-- ==== Sys2Proof/Laws/Line.lean ====
section
/-! SUPPORT. The receiver and HOST on the line, one bit-time at a time (spec/40_serial_transport.md R65, R68): what
`State.lineTick` does while a frame bit is on the line and when it ends. -/

namespace Sys2Proof.Machine

/-- HOST and RXU are `k` ticks into frame bit `i`, whose level is `v`; `rest` is to come, `d` was sampled before. -/
structure State.InFrame (s : State) (d : Byte) (i : Fin 10) (k : Nat) (v : Bool) (rest : List LineSeg) : Prop where
  rxu : s.rxu = .frame d i
  rxBitCtr : s.rxBitCtr = k
  lineCtr : s.env.lineCtr = k
  line : s.env.line = .bit v :: rest
  rxd : s.env.rxd = v

/-- The tick in which what is on the line ends: HOST begins what it offers next, and RXU, if it is idle and the line falls,
begins a frame (R65, R68). -/
theorem State.lineTick_begins {s : State} (h : s.LineEnds) :
    s.lineTick.env.line = (nextLine [] s.env.items s.env.more).1 ∧
    s.lineTick.env.items = (nextLine [] s.env.items s.env.more).2.1 ∧
    s.lineTick.env.more = (nextLine [] s.env.items s.env.more).2.2 ∧
    s.lineTick.env.rxd = lineLevel (nextLine [] s.env.items s.env.more).1 ∧ s.lineTick.env.lineCtr = 0 ∧
    s.lineTick.rxh = s.rxh ∧
    if s.rxuTick.rxu = .idle ∧ s.env.rxd = true ∧ lineLevel (nextLine [] s.env.items s.env.more).1 = false then
      s.lineTick.rxu = .frame 0 0 ∧ s.lineTick.rxBitCtr = 0
    else s.lineTick.rxu = s.rxuTick.rxu := by
  obtain ⟨u, c, q, e⟩ := s.rxuTick_form
  obtain ⟨h₁, h₂⟩ := h
  unfold State.lineTick
  rw [e]
  unfold State.hostTick
  simp only [h₁, if_true, h₂]
  unfold State.rxuEdge
  cases u <;> cases s.env.rxd <;> cases lineLevel (nextLine [] s.env.items s.env.more).1 <;> simp

/-- The tick that begins a frame. -/
theorem State.inFrame_start {s : State} {b : Byte} {stop : Bool} (h₁ : s.LineEnds) (h₂ : s.env.rxd = true)
    (h₃ : s.rxuTick.rxu = .idle) (h₄ : s.Offers (.frame b stop)) :
    s.lineTick.InFrame 0 0 0 false (frameSegs b stop).tail ∧ s.lineTick.rxh = s.rxh := by
  obtain ⟨k₁, -, -, k₂, k₃, k₄, k₅⟩ := State.lineTick_begins h₁
  unfold State.Offers at h₄
  rw [h₄] at k₁ k₂ k₅
  rw [if_pos ⟨h₃, h₂, rfl⟩] at k₅
  exact ⟨⟨k₅.1, k₅.2, k₃, k₁, k₂⟩, k₄⟩

/-- A tick inside a bit-time. -/
theorem State.inFrame_stay {s : State} {d : Byte} {i : Fin 10} {k : Nat} {v : Bool} {rest : List LineSeg}
    (h : s.InFrame d i k v rest) (hk : k + 1 < Config.BIT_TICKS) :
    s.lineTick.InFrame d i (k + 1) v rest ∧ s.lineTick.rxDone = s.rxDone ∧ s.lineTick.rxh = s.rxh := by
  have hk' : ¬ Config.BIT_TICKS ≤ k + 1 := by omega
  unfold State.lineTick State.rxuTick State.hostTick
  simp only [h.rxu, h.rxBitCtr, hk, if_true, h.lineCtr, h.line, segEnds, hk', decide_false, Bool.false_eq_true,
    if_false, State.rxuEdge]
  exact ⟨⟨rfl, rfl, rfl, rfl, h.rxd⟩, trivial, trivial⟩

/-- The tick that ends a bit-time before the stop bit: the bit is sampled and the next one goes on the line. -/
theorem State.inFrame_next {s : State} {d : Byte} {i : Fin 10} {v w : Bool} {rest : List LineSeg} (hi : i.val < 9)
    (h : s.InFrame d i (Config.BIT_TICKS - 1) v (.bit w :: rest)) :
    s.lineTick.InFrame (if i.val = 0 then d else sampleBit d i v) ⟨i.val + 1, by omega⟩ 0 w rest ∧
      s.lineTick.rxDone = s.rxDone ∧ s.lineTick.rxh = s.rxh := by
  have hpos := Config.bit_ticks_pos
  have hk : ¬ Config.BIT_TICKS - 1 + 1 < Config.BIT_TICKS := by omega
  have hk' : Config.BIT_TICKS ≤ Config.BIT_TICKS - 1 + 1 := by omega
  unfold State.lineTick State.rxuTick State.hostTick
  simp only [h.rxu, h.rxBitCtr, hk, if_false, hi, dif_pos, h.lineCtr, h.line, segEnds, hk', decide_true, if_true,
    nextLine, List.tail_cons, segDelivers, State.rxuEdge, h.rxd]
  exact ⟨⟨rfl, rfl, rfl, rfl, rfl⟩, List.append_nil _, trivial⟩

/-- The tick that ends the stop bit: the item is completed (R58, R65). -/
theorem State.inFrame_end {s : State} {d : Byte} {v : Bool} {rest : List LineSeg}
    (h : s.InFrame d 9 (Config.BIT_TICKS - 1) v rest) :
    s.lineTick.rxDone = s.rxDone ++ [frameItem d v] ∧ s.lineTick.rxh = s.rxh := by
  have hpos := Config.bit_ticks_pos
  have hk : ¬ Config.BIT_TICKS - 1 + 1 < Config.BIT_TICKS := by omega
  have h₉ : ¬ (9 : Fin 10).val < 9 := by decide
  have h₁ : s.rxuTick = { s with
      rxBitCtr := 0, rxDone := s.rxDone ++ [frameItem d v], rxu := if v then .idle else .heldLow } := by
    unfold State.rxuTick
    simp only [h.rxu, h.rxBitCtr, hk, if_false, h₉, dif_neg, not_false_eq_true, h.rxd]
  have h₂ : s.rxuTick.hostTick.rxDone = s.rxuTick.rxDone ∧ s.rxuTick.hostTick.rxh = s.rxuTick.rxh := by
    unfold State.hostTick
    dsimp only
    split
    · rw [h₁]
      simp only [h.line, segDelivers, List.append_nil, and_self]
    · exact ⟨rfl, rfl⟩
  obtain ⟨u, c, h₃⟩ := s.rxuTick.hostTick.rxuEdge_form s.env.rxd
  unfold State.lineTick
  rw [h₃]
  exact ⟨h₂.1.trans (by rw [h₁]), h₂.2.trans (by rw [h₁])⟩

/-- The ten samples of a frame put its byte together again (R57, R65). -/
theorem sampleBit_frame (b : Byte) :
    sampleBit (sampleBit (sampleBit (sampleBit (sampleBit (sampleBit (sampleBit (sampleBit 0
      1 (b.getLsbD 0)) 2 (b.getLsbD 1)) 3 (b.getLsbD 2)) 4 (b.getLsbD 3)) 5 (b.getLsbD 4)) 6 (b.getLsbD 5))
      7 (b.getLsbD 6)) 8 (b.getLsbD 7) = b := by
  revert b
  decide

/-- A tick with HOST quiet leaves it quiet. -/
theorem State.tick_quiet {s : State} (h : s.HostQuiet) : s.tick.HostQuiet := by
  obtain ⟨h₀, h₁, h₂, h₃, h₄, h₅, h₆, h₇, h₈⟩ := h
  have hp : s.env.nextRst = false := by unfold Env.nextRst; rw [h₁, h₂]
  rw [s.tick_of_low hp]
  obtain ⟨p, w, c, e₁⟩ := s.seqTick_form
  obtain ⟨x, c', e₂⟩ := s.seqTick.txuTick_form
  have ev : s.seqTick.txuTick.env = s.env := by rw [e₂, e₁]
  have ru : s.seqTick.txuTick.rxu = .idle := by rw [e₂, e₁]; exact h₇
  have rd : s.seqTick.txuTick.rxDone = [] := by rw [e₂, e₁]; exact h₈
  generalize s.seqTick.txuTick = u at *
  have e₃ : u.rxuTick = u := by unfold State.rxuTick; rw [ru]
  rw [e₃]
  have e₄ : u.hostTick = { u with env := .quiet } := by
    unfold State.hostTick
    simp only [ev, h₁, h₂, h₄, h₅, h₆, hp, Env.nextRstMore, Option.map_none, segEnds, segDelivers, if_true, List.tail_nil,
      nextLine, lineLevel, List.append_nil]
    rfl
  rw [e₄]
  unfold State.rxuEdge
  simp only [ru, Env.quiet, Env.start, Bool.not_true, Bool.and_false, Bool.false_eq_true, if_false]
  exact ⟨rfl, rfl, rfl, rfl, rfl, rfl, rfl, rfl, rd⟩

/-- With HOST quiet only SEQ and the clock move. -/
theorem State.turn_quiet {s : State} (h : s.HostQuiet) : s.turn = if s.seqReady then .seq else .clock := by
  obtain ⟨h₀, -, -, -, -, -, -, -, h₈⟩ := h
  unfold State.turn
  simp [h₀, h₈]

end Sys2Proof.Machine
end

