-- ==== Sys2Proof/Tests/Slice0.lean ====
section
/-! SUPPORT. The model's own tests. Expected results come from spec/95_test_vectors.md (its vector names stand in the
comments) or from the encodings of spec/30_encoding.md. Then a witness for every statement that has hypotheses: a concrete
state and operands that meet all of them. -/

open Sys2Proof Sys2Proof.Machine

namespace Sys2Proof.Tests

/-- The reset state with HOST quiet. -/
def quietState : State := { State.reset with env := .quiet }

/-- HOST quiet, with this latch; INC and OVH stay 50 and 500. -/
def latched (pw min max : Word) : State := { quietState with latch := { Latch.defaults with pw := pw, min := min, max := max } }

/-- HOST quiet, with SEQ in this phase. -/
def inPhase (p : Phase) : State := { quietState with ph := p }

/-- A halted block. -/
def haltedState : State := { quietState with ls := .halted, ph := .stopped }

/-- An idle block in WAIT whose receiver and HOST are at rest. -/
def waiting : State := inPhase .wait

/-- A block whose HOST is about to offer these items. -/
def offering (items : List HostItem) : State := { haltedState with env := { Env.quiet with items := items } }

/-- What the vectors of a command list: PW, MIN, MAX, the event and DLY. -/
def shown (o : Outcome) : Option (Word × Word × Word × Option FeedbackEvent × Word) :=
  match o with
  | .next s => some (s.latch.pw, s.latch.min, s.latch.max, s.fb, s.dly)
  | .fault _ => none
  | .refused _ => none

/-- The state of a next outcome. -/
def nextState (o : Outcome) : Option State :=
  match o with
  | .next s => some s
  | .fault _ => none
  | .refused _ => none

/-! ### Encoding (spec/30_encoding.md R52, spec/opcode_table.json column "encoding") -/

theorem test_decode_dec : decode [0b00101100#8] = .instr .dec [] := by decide
theorem test_decode_inc : decode [0b00101110#8] = .instr .inc [] := by decide
theorem test_decode_ctr : decode [0b00100000#8] = .instr .ctr [] := by decide
theorem test_decode_rst : decode [0b00001101#8] = .instr .rst [] := by decide
theorem test_decode_smin : decode [0b00111100#8] = .instr .smin [] := by decide
theorem test_decode_smax : decode [0b00111110#8] = .instr .smax [] := by decide

/-- `b[7:4] = 0b0011` and `b[3:0]` the digit (R51). -/
theorem test_decode_digits :
    decode [0b00110000#8] = .instr .dig0 [] ∧ decode [0b00110001#8] = .instr .dig1 [] ∧
    decode [0b00110010#8] = .instr .dig2 [] ∧ decode [0b00110011#8] = .instr .dig3 [] ∧
    decode [0b00110100#8] = .instr .dig4 [] ∧ decode [0b00110101#8] = .instr .dig5 [] ∧
    decode [0b00110110#8] = .instr .dig6 [] ∧ decode [0b00110111#8] = .instr .dig7 [] ∧
    decode [0b00111000#8] = .instr .dig8 [] ∧ decode [0b00111001#8] = .instr .dig9 [] := by decide

/-- V-INV-1 to V-INV-9, and the neighbours of the digits and of CR. -/
theorem test_decode_inv :
    ∀ b ∈ ([0x7A, 0x0A, 0x2D, 0x2F, 0x3A, 0xB0, 0x00, 0x3D, 0xFF, 0x0C, 0x0E, 0x1F, 0x21, 0x3B, 0x3F] : List Byte),
      decode [b] = .instr (.inv b) [] := by decide

/-- A command is one byte: the rest is left alone (R50). The example of R59. -/
theorem test_decode_leaves_the_rest : decode [0x2E, 0x2E, 0x3C, 0x0D] = .instr .inc [0x2E, 0x3C, 0x0D] := by decide

/-- There is no command in no bytes; it is rejected by name. -/
theorem test_decode_rejects_nothing : decode [] = .rejected .noByte := by decide

/-- The bytes of R52. -/
theorem test_encode :
    [Instr.dec, .inc, .ctr, .rst, .smin, .smax, .dig0, .dig5, .dig9, .inv 0x7A].map encode =
      [[0x2C], [0x2E], [0x20], [0x0D], [0x3C], [0x3E], [0x30], [0x35], [0x39], [0x7A]] := by decide

/-- WellFormed refuses an invalid command that carries a command byte (R54), and nothing else. -/
theorem test_wellFormed_refuses_command_bytes :
    (commandBytes.map fun b => (Instr.inv b).wellFormed) = List.replicate 16 false := by decide

theorem test_wellFormed_accepts :
    (Instr.inv 0x7A).wellFormed = true ∧ (Instr.inv 0xFF).wellFormed = true ∧ Instr.dec.wellFormed = true ∧
      Instr.dig9.wellFormed = true := by decide

theorem test_decodeTableWord :
    decodeTableWord 8 0x2C = some .dec ∧ decodeTableWord 8 0x37 = some .dig7 ∧ decodeTableWord 8 0x00 = some (.inv 0) ∧
      decodeTableWord 16 0x2C = none := by decide
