-- ==== Sys2Proof/Machine/PowerCommands.lean ====
section
/-! DEFINITION. Acceptance of PWRDN and PWRUP (spec/45_power_commands.md, R212). When the power state changes they go on in Machine/Sequencer.lean. -/

namespace Sys2Proof.Machine

/-- PWRDN (R200, R202, R212): a no-op answering OK when PoweredDown; else one write, in phase D_WR. -/
def execPwrdn (s : State) : Result :=
  .next (s.checked (lifecycleCheck .configured s) (fun t =>
    match t.pwr with
    | .poweredDown => t.respond okCode 0#32
    | .active => (t.latch .pwrdn).enter .dWr))

/-- PWRUP (R201, R202, R212): a no-op answering OK when Active; else one write, in phase U_WR, then the flush. -/
def execPwrup (s : State) : Result :=
  .next (s.checked (lifecycleCheck .configured s) (fun t =>
    match t.pwr with
    | .active => t.respond okCode 0#32
    | .poweredDown => (t.latch .pwrup).enter .uWr))

end Sys2Proof.Machine
end

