-- ==== Sys2Proof/Machine/Dispatch.lean ====
section
/-! DEFINITION. One arm per command: what the acceptance of a decoded command does (spec/46_sequencer.md R212). -/

namespace Sys2Proof.Machine

def exec (i : Instr) (s : State) : Host.Outcome State Fault Refusal :=
  match i with
  | .init clockPin dataPin gain channel bitOrder byteOrder => Sys2Proof.Machine.execInit clockPin dataPin gain channel bitOrder byteOrder s
  | .setgain gain => Sys2Proof.Machine.execSetgain gain s
  | .getgain => Sys2Proof.Machine.execGetgain s
  | .setchan channel => Sys2Proof.Machine.execSetchan channel s
  | .getchan => Sys2Proof.Machine.execGetchan s
  | .rdy => Sys2Proof.Machine.execRdy s
  | .rdraw => Sys2Proof.Machine.execRdraw s
  | .pwrdn => Sys2Proof.Machine.execPwrdn s
  | .pwrup => Sys2Proof.Machine.execPwrup s

end Sys2Proof.Machine
end

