-- ==== Sys2Proof/Machine/Accept.lean ====
section
/-! DEFINITION. Acceptance of a word and the whole of one step: reset, acceptance, or the phase's pin event (spec/46_sequencer.md R210, R212; spec/70_reset_and_hazards.md R260). -/

namespace Sys2Proof.Machine

/-- `accept(w)`: check 1, decode, then the command's acceptance; an illegal word raises IllegalCommand (R212, R236,
R238). -/
def accept (w : Word) (s : State) : Result :=
  match decode w with
  | .command i => exec i s
  | .illegal _ => .next (s.beginCommand.raise .illegal)

/-- One step with the port sample `io`: an asserted reset comes first (R260, log 9); an idle block accepts the word
offered (R212) or, offered none, stays as it is (log 5); a busy block does its phase's pin event and serves no word
(R210, R212). -/
def tick (io : PortSample) (s : State) : Result :=
  if io.rst then .next s.resetBlock
  else if s.ph = .idle then
    if io.cmdValid then accept io.cmdWord s else .next s
  else phaseStep io s

/-- The port sample of a host that offers `w` and nothing else. -/
def offer (w : Word) : PortSample :=
  { rst := false, cmdValid := true, cmdWord := w, dout := false, ioFail := false }

end Sys2Proof.Machine
end

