@[simp] theorem State.countPulse_life (s : State) : (s.countPulse).life = s.life := rfl
@[simp] theorem State.countPulse_clkpin (s : State) : (s.countPulse).clkpin = s.clkpin := rfl
@[simp] theorem State.countPulse_datpin (s : State) : (s.countPulse).datpin = s.datpin := rfl
@[simp] theorem State.countPulse_gain (s : State) : (s.countPulse).gain = s.gain := rfl
@[simp] theorem State.countPulse_chan (s : State) : (s.countPulse).chan = s.chan := rfl
@[simp] theorem State.countPulse_bitord (s : State) : (s.countPulse).bitord = s.bitord := rfl
@[simp] theorem State.countPulse_byteord (s : State) : (s.countPulse).byteord = s.byteord := rfl
@[simp] theorem State.countPulse_pwr (s : State) : (s.countPulse).pwr = s.pwr := rfl
@[simp] theorem State.countPulse_sck (s : State) : (s.countPulse).sck = s.sck := rfl
@[simp] theorem State.countPulse_cmd (s : State) : (s.countPulse).cmd = s.cmd := rfl
@[simp] theorem State.countPulse_ph (s : State) : (s.countPulse).ph = s.ph := rfl
@[simp] theorem State.countPulse_pcnt (s : State) : (s.countPulse).pcnt = s.pcnt + 1#5 := rfl
@[simp] theorem State.countPulse_acc (s : State) : (s.countPulse).acc = s.acc := rfl
@[simp] theorem State.countPulse_bytes (s : State) : (s.countPulse).bytes = s.bytes := rfl
@[simp] theorem State.countPulse_frame (s : State) : (s.countPulse).frame = s.frame := rfl
@[simp] theorem State.countPulse_sample (s : State) : (s.countPulse).sample = s.sample := rfl
@[simp] theorem State.countPulse_rspValid (s : State) : (s.countPulse).rspValid = s.rspValid := rfl
@[simp] theorem State.countPulse_rspStatus (s : State) : (s.countPulse).rspStatus = s.rspStatus := rfl
@[simp] theorem State.countPulse_rspData (s : State) : (s.countPulse).rspData = s.rspData := rfl
@[simp] theorem State.countPulse_trace (s : State) : (s.countPulse).trace = s.trace := rfl
@[simp] theorem State.countPulse_responses (s : State) : (s.countPulse).responses = s.responses := rfl
@[simp] theorem State.countPulse_inputs (s : State) : (s.countPulse).inputs = s.inputs := rfl
@[simp] theorem State.countPulse_drawn (s : State) : (s.countPulse).drawn = s.drawn := rfl

@[simp] theorem State.assembleBit_life (b : Level) (s : State) : (s.assembleBit b).life = s.life := by
  unfold State.assembleBit; split <;> [split <;> rfl; rfl]
@[simp] theorem State.assembleBit_clkpin (b : Level) (s : State) : (s.assembleBit b).clkpin = s.clkpin := by
  unfold State.assembleBit; split <;> [split <;> rfl; rfl]
@[simp] theorem State.assembleBit_datpin (b : Level) (s : State) : (s.assembleBit b).datpin = s.datpin := by
  unfold State.assembleBit; split <;> [split <;> rfl; rfl]
@[simp] theorem State.assembleBit_gain (b : Level) (s : State) : (s.assembleBit b).gain = s.gain := by
  unfold State.assembleBit; split <;> [split <;> rfl; rfl]
@[simp] theorem State.assembleBit_chan (b : Level) (s : State) : (s.assembleBit b).chan = s.chan := by
  unfold State.assembleBit; split <;> [split <;> rfl; rfl]
@[simp] theorem State.assembleBit_bitord (b : Level) (s : State) : (s.assembleBit b).bitord = s.bitord := by
  unfold State.assembleBit; split <;> [split <;> rfl; rfl]
@[simp] theorem State.assembleBit_byteord (b : Level) (s : State) : (s.assembleBit b).byteord = s.byteord := by
  unfold State.assembleBit; split <;> [split <;> rfl; rfl]
@[simp] theorem State.assembleBit_pwr (b : Level) (s : State) : (s.assembleBit b).pwr = s.pwr := by
  unfold State.assembleBit; split <;> [split <;> rfl; rfl]
@[simp] theorem State.assembleBit_sck (b : Level) (s : State) : (s.assembleBit b).sck = s.sck := by
  unfold State.assembleBit; split <;> [split <;> rfl; rfl]
@[simp] theorem State.assembleBit_cmd (b : Level) (s : State) : (s.assembleBit b).cmd = s.cmd := by
  unfold State.assembleBit; split <;> [split <;> rfl; rfl]
@[simp] theorem State.assembleBit_ph (b : Level) (s : State) : (s.assembleBit b).ph = s.ph := by
  unfold State.assembleBit; split <;> [split <;> rfl; rfl]
@[simp] theorem State.assembleBit_pcnt (b : Level) (s : State) : (s.assembleBit b).pcnt = s.pcnt := by
  unfold State.assembleBit; split <;> [split <;> rfl; rfl]
@[simp] theorem State.assembleBit_frame (b : Level) (s : State) : (s.assembleBit b).frame = s.frame := by
  unfold State.assembleBit; split <;> [split <;> rfl; rfl]
@[simp] theorem State.assembleBit_sample (b : Level) (s : State) : (s.assembleBit b).sample = s.sample := by
  unfold State.assembleBit; split <;> [split <;> rfl; rfl]
@[simp] theorem State.assembleBit_rspValid (b : Level) (s : State) : (s.assembleBit b).rspValid = s.rspValid := by
  unfold State.assembleBit; split <;> [split <;> rfl; rfl]
@[simp] theorem State.assembleBit_rspStatus (b : Level) (s : State) : (s.assembleBit b).rspStatus = s.rspStatus := by
  unfold State.assembleBit; split <;> [split <;> rfl; rfl]
@[simp] theorem State.assembleBit_rspData (b : Level) (s : State) : (s.assembleBit b).rspData = s.rspData := by
  unfold State.assembleBit; split <;> [split <;> rfl; rfl]
@[simp] theorem State.assembleBit_trace (b : Level) (s : State) : (s.assembleBit b).trace = s.trace := by
  unfold State.assembleBit; split <;> [split <;> rfl; rfl]
@[simp] theorem State.assembleBit_responses (b : Level) (s : State) : (s.assembleBit b).responses = s.responses := by
  unfold State.assembleBit; split <;> [split <;> rfl; rfl]
@[simp] theorem State.assembleBit_inputs (b : Level) (s : State) : (s.assembleBit b).inputs = s.inputs := by
  unfold State.assembleBit; split <;> [split <;> rfl; rfl]
@[simp] theorem State.assembleBit_drawn (b : Level) (s : State) : (s.assembleBit b).drawn = s.drawn := by
  unfold State.assembleBit; split <;> [split <;> rfl; rfl]
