-- ==== Sys2Proof/Laws/WellFormed.lean ====
section
/-! SUPPORT. Every term of Instr is well formed: its operand types hold exactly the ranges of the formats (spec/30_encoding.md R100). -/

namespace Sys2Proof

/-- No term of `Instr` is ill formed (R100). -/
theorem wellFormed_all (i : Instr) : i.wellFormed = true := by
  have h8 : ∀ v : BitVec 8, v.toNat ≤ 255 := fun v => Nat.le_of_lt_succ v.isLt
  cases i <;> simp [Instr.wellFormed, h8]

end Sys2Proof
end

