-- ==== Sys2Proof/Proofs/Construct.lean ====
section
/-! INIT from its word to the configured block: the operands are read back from the word (R96), acceptance loads it
(R212), and three completed pin events commit it (R213 to R215). -/

namespace Sys2Proof.Proofs

open Sys2Proof.Machine Sys2Proof.Safety

/-- INIT's clock pin is read back from its word (R96). -/
@[simp] theorem clockPinField_encode_init (p q : Pin) (g : Gain) (c : Channel) (bo yo : Order) :
    clockPinField (encode (.init p q g c bo yo)) = p := by
  unfold clockPinField encode placeAt
  ext j hj
  interval_cases j <;> simp

/-- INIT's data pin is read back from its word (R96). -/
@[simp] theorem dataPinField_encode_init (p q : Pin) (g : Gain) (c : Channel) (bo yo : Order) :
    dataPinField (encode (.init p q g c bo yo)) = q := by
  unfold dataPinField encode placeAt
  ext j hj
  interval_cases j <;> simp

/-- INIT's bit order is read back from its word (R96). -/
@[simp] theorem bitOrderField_encode_init (p q : Pin) (g : Gain) (c : Channel) (bo yo : Order) :
    bitOrderField (encode (.init p q g c bo yo)) = bo := by
  cases bo <;> simp [bitOrderField, orderOfBit, encode, placeAt, Order.code]

/-- INIT's byte order is read back from its word (R96). -/
@[simp] theorem byteOrderField_encode_init (p q : Pin) (g : Gain) (c : Channel) (bo yo : Order) :
    byteOrderField (encode (.init p q g c bo yo)) = yo := by
  cases yo <;> simp [byteOrderField, orderOfBit, encode, placeAt, Order.code]

/-- INIT's word decodes to INIT with its six operands (R96, R103). -/
theorem decode_encode_init (p q : Pin) (g : Gain) (c : Channel) (bo yo : Order) :
    decode (encode (.init p q g c bo yo)) = .command (.init p q g c bo yo) := by
  have hop : (opField (encode (.init p q g c bo yo))).toNat = 1 :=
    congrArg BitVec.toNat (Laws.OpcodeField.init p q g c bo yo)
  have hreserved : (encode (.init p q g c bo yo))[0] = false := by simp [encode, placeAt]
  simp [decode, hop, hreserved]

/-- The table's pairs pass both operand checks (R18, R238). -/
theorem gainCheck_pairCheck_of_inTable {c : Channel} {g : Gain} (h : inTable c g) :
    gainCheck g = none ∧ pairCheck c g = none := by
  rw [gainCheck_eq_none, pairCheck_eq_none, validPair_iff]
  obtain ⟨rfl, rfl⟩ | ⟨rfl, rfl⟩ | ⟨rfl, rfl⟩ := h <;> simp

/-- Acceptance of INIT by an Unconfigured block, the pair valid (R212). -/
theorem exec_init {s : State} {p q : Pin} {g : Gain} {c : Channel} {bo yo : Order} (hlife : s.life = .unconfigured)
    (hpair : inTable c g) :
    exec (.init p q g c bo yo) s =
      .next { s with rspValid := false, cmd := encode (.init p q g c bo yo), ph := .iOut } := by
  obtain ⟨hgain, hpair⟩ := gainCheck_pairCheck_of_inTable hpair
  simp only [exec, execInit, lifecycleCheck_eq_none.mpr hlife, hgain, hpair, Option.none_or, State.checked_none]
  rfl

/-- An idle Unconfigured block is offered the word of INIT, the pair valid (R212). -/
theorem step_accept_init {s : State} {io : PortSample} {rest : List PortSample} {p q : Pin} {g : Gain} {c : Channel}
    {bo yo : Order} (hph : s.ph = .idle) (hin : s.inputs = io :: rest) (hrst : io.rst = false)
    (hvalid : io.cmdValid = true) (hword : io.cmdWord = encode (.init p q g c bo yo)) (hlife : s.life = .unconfigured)
    (hpair : inTable c g) :
    step s = .next
      { s with inputs := rest, rspValid := false, cmd := encode (.init p q g c bo yo), ph := .iOut } := by
  rw [step_accept hph hin hrst hvalid, hword, accept_command (decode_encode_init p q g c bo yo)]
  exact exec_init hlife hpair

/-- INIT's three pin events, all completed, and its commit (R213 to R215). -/
theorem runFor_three_of_iOut {s : State} {io1 io2 io3 : PortSample} {rest : List PortSample} (hph : s.ph = .iOut)
    (hin : s.inputs = io1 :: io2 :: io3 :: rest) (h1 : smooth io1 = true) (h2 : smooth io2 = true)
    (h3 : smooth io3 = true) :
    runFor 3 s = .next (answered 0#4 0#32
      { s with
        inputs := rest
        trace := s.trace ++
          [.cfgOut (clockPinField s.cmd), .cfgIn (dataPinField s.cmd), .write (clockPinField s.cmd) false]
        life := .configured, clkpin := clockPinField s.cmd, datpin := dataPinField s.cmd, gain := initGainField s.cmd
        chan := initChannelField s.cmd, bitord := bitOrderField s.cmd, byteord := byteOrderField s.cmd
        pwr := .active, sck := false }) := by
  rw [runFor_succ_next (step_iOut hph hin h1), runFor_succ_next (step_iIn rfl rfl h2),
    runFor_succ_next (step_iWr rfl rfl h3)]
  simp [runFor_zero, answered]

/-- Settles O23: the reset leaves the block Unconfigured and idle, the word is accepted as INIT, and its three events
commit the operands. -/
theorem constructFromAnyState : Obligations.ConstructFromAnyState := by
  unfold Obligations.ConstructFromAnyState
  intro s p q g c bo yo io0 io1 io2 io3 io4 rest hin hreset hrst hvalid hword hpair h2 h3 h4
  rw [runFor_succ_next (step_reset hin hreset),
    runFor_succ_next (step_accept_init rfl rfl hrst hvalid hword rfl hpair), runFor_three_of_iOut rfl rfl h2 h3 h4]
  exact ⟨_, rfl, by simp [answered, State.resetBlock_eq, State.reset]⟩

end Sys2Proof.Proofs
end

******

[Exercise directions]: Look back at the data above. Transcribe exactly the lines starting at the line that contains "(t.latch .pwrdn).enter .dWr))" and ending at the line that contains "Sys2Proof.Machine.execSetchan channel s".

[Task solution]:
    | .active => (t.latch .pwrdn).enter .dWr))

/-- PWRUP (R201, R202, R212): a no-op answering OK when Active; else one write, in phase U_WR, then the flush. -/
def execPwrup (s : State) : Result :=
  .next (s.checked (lifecycleCheck .configured s) (fun t =>
    match t.pwr with
    | .active => t.respond okCode 0#32
    | .poweredDown => (t.latch .pwrup).enter .uWr))

end Sys2Proof.Machine
end

-- ==== Sys2Proof/Machine/Dispatch.lean ====
section
/-! DEFINITION. One arm per command: what the acceptance of a decoded command does (spec/46_sequencer.md R212). -/

namespace Sys2Proof.Machine

def exec (i : Instr) (s : State) : Host.Outcome State Fault Refusal :=
  match i with
  | .init clockPin dataPin gain channel bitOrder byteOrder => Sys2Proof.Machine.execInit clockPin dataPin gain channel bitOrder byteOrder s
  | .setgain gain => Sys2Proof.Machine.execSetgain gain s
  | .getgain => Sys2Proof.Machine.execGetgain s
  | .setchan channel => Sys2Proof.Machine.execSetchan channel s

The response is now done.